Chris is at the computer in the living room. I have the laptop with me in our huge bed.
I had strange dreams last night of werewolves, hot cars parked in the sun, and a lean, confident old lady who borrowed a blue mountain bike.
In less than half an hour I will be thirty-two years old. I am not gawkily slumbering through high school in poorly-fitting vintage ensembles. I am not lugging around a backpack of filthy clothes while gamely climbing to the highest vantage point of a city in a country I am visiting for the first time. I am not a student in Jerusalem or Montreal, attending potluck dinner parties with the pervasive three-bean salad and using the word "lover" without sufficient irony. I am also not just entering the workforce and going dancing on weekends in ironic t-shirts and returning to an apartment with roommates who are not my friends.

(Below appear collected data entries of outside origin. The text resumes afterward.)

-- ==== Sys2Proof/Safety.lean ====
section
/-!
DEFINITION. The terms claims use: no fault recorded (60_exceptions.md R98), the invariants of the block (10_state.md R28, R32,
R34; 30_encoding.md R54), the boot order software keeps (70_reset_and_hazards.md R105), and runs (R112).
-/

namespace Sys2Proof.Machine

/-- "Both fault bits are 0" (R98). -/
def State.noFault (s : State) : Bool := !s.faultBeforeInit && !s.faultReservedOp

/-- `CS = DISABLED` or `CS = SAVED_CS`; and `MODE = NORMAL` implies `CS = DISABLED` (R32). -/
def State.clockSelectOk (s : State) : Prop :=
  (s.cs = disabled ∨ s.cs = s.savedCs) ∧ (s.mode = .normal → s.cs = disabled)

/-- `PEND = 1` implies `IE = 0` (R34), and `PEND` is 0 where the parameter is false (R28, R89). -/
def State.pendOk (s : State) : Prop :=
  (s.pend = true → s.ie = false) ∧ (s.params.maskedMatchPends = false → s.pend = false)

/-- No reserved selector code stands in `CS` or `SAVED_CS` (R54). -/
def State.selectorsOk (s : State) : Prop :=
  s.cs.toNat ≤ s.params.ndiv ∧ s.savedCs.toNat ≤ s.params.ndiv

/-- `COMPARE` and `CNT` are `W`-bit values (R23, R24). -/
def State.countersOk (s : State) : Prop :=
  s.compareReg ≤ s.params.maxCount ∧ s.cnt ≤ s.params.maxCount

/-- The invariant of the block: legal parameters and the four above. -/
structure State.Inv (s : State) : Prop where
  params : s.params.wf = true
  clockSelect : s.clockSelectOk
  pend : s.pendOk
  selectors : s.selectorsOk
  counters : s.countersOk

/-- The elements of R20 alone: the model's own records of responses and of what is scheduled are blanked. -/
def State.registers (s : State) : State := { s with responses := [], schedule := [] }

/-- `t` follows `s` after exactly `k` steps. -/
def reaches (k : Nat) (s t : State) : Prop := Host.Core.run Sys2Proof.core k s = .next t

/-- Is the event a power-on reset? -/
def Event.isPowerOn : Event → Bool
  | .powerOn _ _ => true
  | .command _ => false
  | .tick => false

/-- Is the event an ATTACH command, on a port with `ARG_W = argWidth`? -/
def Event.isAttach (argWidth : Nat) : Event → Bool
  | .command w => (match decode argWidth w with | .attach _ => true | _ => false)
  | .tick => false
  | .powerOn _ _ => false

/-- Does software keep the boot order (R105)? `initialised` says whether INIT has run; SETPERIOD, START and STOP need it;
no reserved opcode is issued. A power-on reset asks for INIT again. -/
def bootOrder (argWidth : Nat) : Bool → List Event → Bool
  | _, [] => true
  | initialised, .tick :: rest => bootOrder argWidth initialised rest
  | _, .powerOn _ _ :: rest => bootOrder argWidth false rest
  | initialised, .command w :: rest =>
    match decode argWidth w with
    | .init => bootOrder argWidth true rest
    | .setperiod _ => initialised && bootOrder argWidth initialised rest
    | .start => initialised && bootOrder argWidth initialised rest
    | .stop => initialised && bootOrder argWidth initialised rest
    | .reset => bootOrder argWidth initialised rest
    | .attach _ => bootOrder argWidth initialised rest
    | .detach => bootOrder argWidth initialised rest
    | .getcb => bootOrder argWidth initialised rest
    | .reserved _ => false

/-- The command the next step performs, if the next event is one. -/
def State.nextCommand (s : State) : Option Instr :=
  match s.schedule with
  | .command w :: _ => some (decode s.params.argWidth w)
  | .tick :: _ => none
  | .powerOn _ _ :: _ => none
  | [] => none

/-- Is the next event a power-on reset? -/
def State.nextIsPowerOn (s : State) : Bool :=
  match s.schedule with
  | e :: _ => e.isPowerOn
  | [] => false

/-- Does the command need INIT first (R96)? -/
def needsInit : Instr → Bool
  | .init => false
  | .setperiod _ => true
  | .start => true
  | .stop => true
  | .reset => false
  | .attach _ => false
  | .detach => false
  | .getcb => false
  | .reserved _ => false

/-- What the command port answers to a command performed in `s` (R48, R57). -/
def expectedResponse (i : Instr) (s : State) : List Response :=
  match i with
  | .init => [.ack]
  | .setperiod _ => [.ack]
  | .start => [.ack]
  | .stop => [.ack]
  | .reset => [.ack]
  | .attach _ => [.ack]
  | .detach => [.ack]
  | .getcb => [.token s.handler]
  | .reserved _ => []

/-- R77's table: the controller state after a command, from the one before it; `saved` is `SAVED_CS`. -/
def controllerAfter (c : ControllerState) (saved : Selector) (i : Instr) : ControllerState :=
  match i with
  | .init => .stopped
  | .setperiod period =>
    if c = .uninitialized then .uninitialized else if period = 0 then .stopped else .running
  | .start => if c = .stopped ∧ saved ≠ disabled then .running else c
  | .stop => if c = .uninitialized then .uninitialized else .stopped
  | .reset => c
  | .attach _ => c
  | .detach => c
  | .getcb => c
  | .reserved _ => c

end Sys2Proof.Machine
end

When does the switch happen from young to old, and do you notice when it occurs? I try to imagine how I would see myself - as a kid, a teen, a university student - if I were I to spy me walking down the street at 32. And I fear that judgement : mostly, these days, when I get dressed, I think of comfort over concept. I try to moisturize, though I don't buy into that wacky anti-aging cream. Mostly, when I dance, it is in my apartment.

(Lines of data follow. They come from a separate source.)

-- ==== Sys2Proof/Certificates/Slice0/Obligations.lean ====
section
/-!
DEFINITION. The statements for the provers. Each docstring names the rule of spec/ it formalises; a clause that rests on a
choice of the model says so and names its log entry.
-/

open Sys2Proof Sys2Proof.Machine

/-! ### Encoding -/

/-- Words of 95_test_vectors.md L2.2, of 36 bits with `ARG_W = 32`, decode to the commands listed there. -/
def Obligations.DecodesWrittenWords : Prop :=
  decode 32 0x0DEADBEEF = .init ∧ decode 32 0x1000F4240 = .setperiod 1000000 ∧
  decode 32 0x200000000 = .start ∧ decode 32 0x300000000 = .stop ∧ decode 32 0x400000000 = .reset ∧
  decode 32 0x500001234 = .attach 0x1234#32 ∧ decode 32 0x600000000 = .detach ∧
  decode 32 0x700000000 = .getcb ∧ decode 32 0x800000000 = .reserved 0x8#4 ∧
  decode 32 0xFFFFFFFFF = .reserved 0xF#4

/-- R47, R48, R56: every word is its two fields, `OP` above `ARG_W` bits of `ARG`, and the opcode alone selects the command.
R47's word is the case `n = 32`; a wider `ARG` is that of 90_conflicts.md C7 (log 21), and the token of ATTACH is its low
32 bits (log 22), which for `n = 32` is `ARG` whole. -/
def Obligations.OpFieldSelectsInstruction : Prop :=
  (∀ (n w : Nat), w < 2 ^ (n + 4) →
    w = (opField n w).toNat * 2 ^ n + argField n w ∧ argField n w < 2 ^ n) ∧
  ∀ (n w : Nat),
    (opField n w = 0x0#4 → decode n w = .init) ∧
    (opField n w = 0x1#4 → decode n w = .setperiod (argField n w)) ∧
    (opField n w = 0x2#4 → decode n w = .start) ∧
    (opField n w = 0x3#4 → decode n w = .stop) ∧
    (opField n w = 0x4#4 → decode n w = .reset) ∧
    (opField n w = 0x5#4 → ∃ h : Token, decode n w = .attach h ∧ h.toNat = argField n w % 2 ^ 32) ∧
    (opField n w = 0x6#4 → decode n w = .detach) ∧
    (opField n w = 0x7#4 → decode n w = .getcb) ∧
    (8 ≤ (opField n w).toNat → decode n w = .reserved (opField n w))

/-- Decoding an encoded well-formed command gives it back, for every command, every operand and every `ARG_W`
(R47, R48, R58); and the decoder reads it from the 36 bits of the opcode table's word. -/
def Obligations.DecodeOfEncode : Prop :=
  (∀ (n : Nat) (i : Instr), i.wf n = true → decode n (encode n i) = i ∧ encode n i < 2 ^ (n + 4)) ∧
  ∀ i : Instr, i.wf 32 = true → decodeTableWord 40 (encode 32 i) = some i

/-- Every word decodes to a well-formed command (R56), whose encoding is the word itself for SETPERIOD and, with
`ARG_W = 32`, for ATTACH, and the word with `ARG = 0` for every other opcode (R49, R50, R58). Of a wider `ARG` ATTACH keeps
the low 32 bits (log 22). -/
def Obligations.EncodeOfDecodeClearsIgnoredBits : Prop :=
  ∀ (n w : Nat), w < 2 ^ (n + 4) →
    (decode n w).wf n = true ∧
    encode n (decode n w) =
      (if opField n w = 0x1#4 ∨ (opField n w = 0x5#4 ∧ n ≤ 32) then w
       else if opField n w = 0x5#4 then joinFields n 0x5#4 (argField n w % 2 ^ 32)
       else joinFields n (opField n w) 0)

/-- R49: for INIT, START, STOP, RESET, DETACH and GETCB every bit of `ARG` is ignored, and the encoder writes 0 there; for
SETPERIOD and ATTACH all 32 bits count, and for SETPERIOD all bits of a wider field do too. -/
def Obligations.IgnoredArgumentBits : Prop :=
  (∀ (op : Opcode) (a : Nat) (s : State), op ∈ [0x0#4, 0x2#4, 0x3#4, 0x4#4, 0x6#4, 0x7#4] →
    step (issueCommand (joinFields s.params.argWidth op a) s) =
      step (issueCommand (joinFields s.params.argWidth op 0) s)) ∧
  (∀ n : Nat, ∀ i ∈ [Instr.init, .start, .stop, .reset, .detach, .getcb], argField n (encode n i) = 0) ∧
  (∀ (op : Opcode) (a b : Nat), op ∈ [0x1#4, 0x5#4] → a < 2 ^ 32 → b < 2 ^ 32 →
    decode 32 (joinFields 32 op a) = decode 32 (joinFields 32 op b) → a = b) ∧
  (∀ (n : Nat) (a b : Nat), a < 2 ^ n → b < 2 ^ n →
    decode n (joinFields n 0x1#4 a) = decode n (joinFields n 0x1#4 b) → a = b)

/-- Every 36-bit word belongs to exactly one row of spec/opcode_table.json, the row of the command it decodes to (the
RESERVED row's mask is the table's, log 9). -/
def Obligations.EveryWordHasOneTableRow : Prop :=
  ∀ w : TableWord,
    (opcodeTable.filter (fun r => r.covers w)).map OpcodeRow.mnemonic = [(decode 32 w.toNat).mnemonic]

/-- R58: a number that fits in 32 bits is the operand of SETPERIOD and ATTACH, one that does not is refused, a command
without an operand has `ARG = 0`, and mnemonics are case-insensitive. With a wider `ARG` a period fits in `ARG_W` bits
(log 21). -/
def Obligations.AssemblerOperands : Prop :=
  (∀ (argWidth : Nat) (t : List Char) (n : Nat), parseNumber t = some n →
    assembleWords argWidth [['S', 'E', 'T', 'P', 'E', 'R', 'I', 'O', 'D'], t] =
        (if n < 2 ^ argWidth then some (.setperiod n) else none) ∧
    assembleWords argWidth [['A', 'T', 'T', 'A', 'C', 'H'], t] =
        (if n < 2 ^ 32 then some (.attach (BitVec.ofNat 32 n)) else none)) ∧
  (∀ argWidth : Nat, assembleWords argWidth [['I', 'N', 'I', 'T']] = some .init ∧
    assembleWords argWidth [['S', 'T', 'A', 'R', 'T']] = some .start ∧
    assembleWords argWidth [['S', 'T', 'O', 'P']] = some .stop ∧
    assembleWords argWidth [['R', 'E', 'S', 'E', 'T']] = some .reset ∧
    assembleWords argWidth [['D', 'E', 'T', 'A', 'C', 'H']] = some .detach ∧
    assembleWords argWidth [['G', 'E', 'T', 'C', 'B']] = some .getcb) ∧
  (∀ (argWidth : Nat) (m : List Char) (operands : List (List Char)),
    assembleWords argWidth (m.map upper :: operands) = assembleWords argWidth (m :: operands))

/-! ### The Period Resolver -/

/-- R53: code `i + 1` selects `DIVS[i]`, `DISABLED` and the codes above `NDIV` select none, `div` undoes `sel`, and the
default table is R53's. -/
def Obligations.SelectorCodes : Prop :=
  (∀ p : Params, p.wf = true →
    divisorOf p disabled = none ∧
    (∀ i d, p.divs[i]? = some d →
      sel p d = BitVec.ofNat 3 (i + 1) ∧ (sel p d).toNat = i + 1 ∧ divisorOf p (sel p d) = some d) ∧
    (∀ s : Selector, p.ndiv < s.toNat → divisorOf p s = none)) ∧
  [0b000#3, 0b001#3, 0b010#3, 0b011#3, 0b100#3, 0b101#3, 0b110#3, 0b111#3].map (divisorOf Config.default) =
    [none, some 1, some 8, some 64, some 256, some 1024, none, none]

/-- R61: the zero period resolves to the stop encoding. -/
def Obligations.ResolveZero : Prop :=
  ∀ p : Params, resolve p 0 = (disabled, 0)

/-- R62: `counts + 1` is the exact ceiling of `period / d`; a period below the divisor gives 0, a multiple of it gives
`period / d - 1`. -/
def Obligations.CountsIsCeilingMinusOne : Prop :=
  ∀ period d : Nat, 1 ≤ period → 1 ≤ d →
    counts period d * d < period ∧ period ≤ (counts period d + 1) * d ∧
    (period < d → counts period d = 0) ∧
    (d ∣ period → counts period d = period / d - 1)

/-- R63: the divisor is the first of the ascending table whose count fits. -/
def Obligations.ResolvePicksFirstFit : Prop :=
  ∀ (p : Params) (period i d : Nat), p.wf = true → 1 ≤ period → p.divs[i]? = some d →
    counts period d ≤ p.maxCount →
    (∀ j e, j < i → p.divs[j]? = some e → p.maxCount < counts period e) →
    resolve p period = (sel p d, counts period d)

/-- R64: no divisor fits exactly when the count for `DMAX` is above `MAXCOUNT`, that is when the period is above
`DMAX * 2^W`; then the result is `(sel(DMAX), MAXCOUNT)`. -/
def Obligations.ResolveSaturates : Prop :=
  ∀ (p : Params) (period : Nat), p.wf = true → 1 ≤ period →
    ((∀ d ∈ p.divs, p.maxCount < counts period d) ↔ p.maxCount < counts period p.dmax) ∧
    (p.maxCount < counts period p.dmax ↔ p.dmax * 2 ^ p.width < period) ∧
    (p.dmax * 2 ^ p.width < period → resolve p period = (sel p p.dmax, p.maxCount))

I have probably written this before. In fact, I am sure I have. But those people I aspired to be at different times in my life- they don't make sense at all anymore. And I think that every passage of time reflected on involves re-imagining the person you want to be.
I was talking to Sarah around Xmas about how we never go out the way we used to with into the late-night with the urge to be part of the zeitgeist. And while we are happy reading in bed next to the object of our affection, there is some sort of guilt. To who, though? We both decided that it was our future selves.
So 32. I am surrounded by so much love and goodness. I am lucky in more ways than I can articulate. So I think I will tell my past and future selves to (respectfully and lovingly) shut up for a day and enjoy the cake.